Taking on Tough Questions

 

A.  In an ideal world, a dog like this would first undergo heartworm treatment and post-treatment recovery before being transported,* but “ideal” is not how many such cases are described.

You have two clear priorities in this case: (1) to protect the health of the infected patient; and (2) to prevent this infected dog from serving as a reservoir of infection to other pets. While not exhibiting clinical signs, the dog is unquestionably harboring adult heartworms, making it important to initiate heartworm treatment as soon as possible. It is also vital to eliminate the microfilaria; otherwise, unprotected pets in the vicinity will be at risk. Meanwhile, if the dog’s long-term survival is highly dependent on his being rehomed as soon as possible, that is clearly a vital consideration.

These priorities may seem to be in conflict with each other, but they don’t have to be. The American Heartworm Society (AHS) and the Association of Shelter Veterinarians (ASV) recently collaborated on a series of recommendations for safe and responsible transport of heartworm-positive dogs (visit heartwormsociety.org/relocating for complete details).
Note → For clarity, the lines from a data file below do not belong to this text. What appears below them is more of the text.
-- ==== Sys2Proof/Tests/Slice0.lean ====
section
/-! SUPPORT. Tests: every constructor's decoding on a word written out from 30_encoding.md, the ill-formed terms, a few of
the spec's test vectors (95_test_vectors.md), and one witness for the hypotheses of every statement. Wire words are
written with the default parameter values the opcode table is written with. -/

namespace Sys2Proof.Machine.Tests

/-! ### Small states -/

def testConfig : Config := Config.defaults 0b0101 0

/-- `Active`, length 96, every Framebuffer bit 0, the transport opened once. -/
def active : State :=
  { State.reset with cfg := testConfig, lcs := .active, opened := true, trace := [.openCall true] }

/-- The same with length 64. -/
def active64 : State := { active with len := 64 }

/-- After reset, with the parameters filled in. -/
def fresh : State := { State.reset with cfg := testConfig }

/-- In the middle of a transaction. -/
def selected : State := { active with ts := .selected, cs := true, gh := true, guard := .framer }

/-- A field of the next state. -/
def field {α : Type} (f : State → α) : Host.Outcome State Fault Refusal → Option α
  | .next t => some (f t)
  | .fault _ => none
  | .refused _ => none

/-- The `Write` events of the next state, bytes only. -/
def written (o : Host.Outcome State Fault Refusal) : Option (List (List Byte)) :=
  field (fun t => t.trace.filterMap fun e => match e with | .write bytes _ => some bytes | _ => none) o

/-- What a decoder answered, as plain data. -/
def read (r : Except Reject Instr) : Option Instr :=
  match r with
  | .ok i => some i
  | .error _ => none

/-- `w` as a 16-bit unit, decoded. -/
def wire (w : Word) : Option Instr := read (decode testConfig (.unit16 w))

/-! ### Decoding: one word for every constructor -/

theorem test_decode_init : decodeRequest 0b0001_0000_00101000 = .init 0x28 := by decide
theorem test_decode_close : decodeRequest 0b0010_000000000000 = .close := by decide
theorem test_decode_setCell : decodeRequest 0b0011_00111111_011_1 = .setCell 63 3 true := by decide
theorem test_decode_getCell : decodeRequest 0b0100_01011111_010_0 = .getCell 95 2 := by decide
theorem test_decode_clear : decodeRequest 0b0101_000000000000 = .clear := by decide
theorem test_decode_transmitFrame : decodeRequest 0b0110_000000000000 = .transmitFrame := by decide
theorem test_decode_setBrightness : decodeRequest 0b0111_0000_00010000 = .setBrightness 16 := by decide
theorem test_decode_reserved0 : decodeRequest 0b0000_111111111111 = .reserved0 := by decide
theorem test_decode_reserved8 : decodeRequest 0b1000_000000000000 = .reserved8 := by decide
theorem test_decode_reserved9 : decodeRequest 0b1001_101010111100 = .reserved9 := by decide
theorem test_decode_reservedA : decodeRequest 0b1010_000000000000 = .reservedA := by decide
theorem test_decode_reservedB : decodeRequest 0b1011_000000000000 = .reservedB := by decide
theorem test_decode_reservedC : decodeRequest 0b1100_000000000000 = .reservedC := by decide
theorem test_decode_reservedD : decodeRequest 0b1101_000000000000 = .reservedD := by decide
theorem test_decode_reservedE : decodeRequest 0b1110_000000000000 = .reservedE := by decide
theorem test_decode_reservedF : decodeRequest 0b1111_111111111111 = .reservedF := by decide
theorem test_decode_cmdw : wire 0b100_11111111_00000 = some (.cmdw 0xFF) := by decide
theorem test_decode_cmdSysDis : wire 0b100_00000000_00000 = some .cmdSysDis := by decide
theorem test_decode_cmdComs8N : wire 0b100_00100000_00000 = some .cmdComs8N := by decide
theorem test_decode_cmdComs8P : wire 0b100_00101000_00000 = some .cmdComs8P := by decide
theorem test_decode_cmdComs16N : wire 0b100_00100100_00000 = some .cmdComs16N := by decide
theorem test_decode_cmdComs16P : wire 0b100_00101100_00000 = some .cmdComs16P := by decide
theorem test_decode_cmdMaster : wire 0b100_00010100_00000 = some .cmdMaster := by decide
theorem test_decode_cmdRcClk : wire 0b100_00011000_00000 = some .cmdRcClk := by decide
theorem test_decode_cmdSysEn : wire 0b100_00000001_00000 = some .cmdSysEn := by decide
theorem test_decode_cmdLedOn : wire 0b100_00000011_00000 = some .cmdLedOn := by decide
theorem test_decode_cmdBlinkOff : wire 0b100_00001000_00000 = some .cmdBlinkOff := by decide
theorem test_decode_cmdPwmDuty : wire 0b100_10101101_00000 = some (.cmdPwmDuty 0b1101) := by decide
theorem test_decode_hdrw : wire 0b101_0000000_101100 = some (.hdrw 0b101100) := by decide
theorem test_decode_datb : decodeUnit8 0b11111111 = .datb 0xFF := by decide
theorem test_decode_datbLast : decodeUnit8 0b11_000000 = .datbLast 0b11 := by decide
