-- ==== Sys2Proof/Machine/Dispatch.lean ====
section
/-! DEFINITION. One arm per constructor of `Instr`. -/

namespace Sys2Proof.Machine

/-- The next channel step of the operation `i`. -/
def exec (i : Instr) (s : State) : Host.Outcome State Fault Refusal :=
  match i with
  | .enc seq csum len => Sys2Proof.Machine.execEnc seq csum len s
  | .dec seq csum len => Sys2Proof.Machine.execDec seq csum len s
  | .csum seq csum len => Sys2Proof.Machine.execCsum seq csum len s
  | .vfy seq csum len => Sys2Proof.Machine.execVfy seq csum len s
  | .frame csum len seq => Sys2Proof.Machine.execFrame csum len seq s

end Sys2Proof.Machine
end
The principles of these new recommendations include the following:

  1. Test all dogs greater than 6 months of age for microfilariae and heartworm antigen within 30 days of transport. You have already done this. But it should be emphasized that knowing the health status of dogs undergoing transport—whether  they are homeless dogs being relocated, pet dogs accompanying owners or caretakers on vacations, or dogs whose families are moving—is essential.
  2. Determine which steps of the heartworm treatment protocol should be performed before and after transport. The AHS treatment protocol for heartwormin dogs has several steps, including administration of a heartworm preventive and doxycycline to minimize pulmonary pathology and melarsomine injections. With a patient such as this, a variety of protocols can be used to disrupt the transmission cycle during transport and prior to adulticidal therapy. Timing of doxycycline administration (before or after transport) can be tailored to the situation. Meanwhile, transporting dogs that are exhibiting clinical signs of heartworm infection should be avoided.
  3. Once heartworm-positive dogs have been safely transported, complete heartworm treatment according to the AHS Guidelines. Ensuring dogs with heartworm infection are treated as soon as possible helps ensure the best possible outcome. The AHS heartworm treatment protocol is detailed in our canine guidelines on heartwormsociety.org. 

* Transportation and importation of companion animals must be performed in accordance with state and/or federal regulations.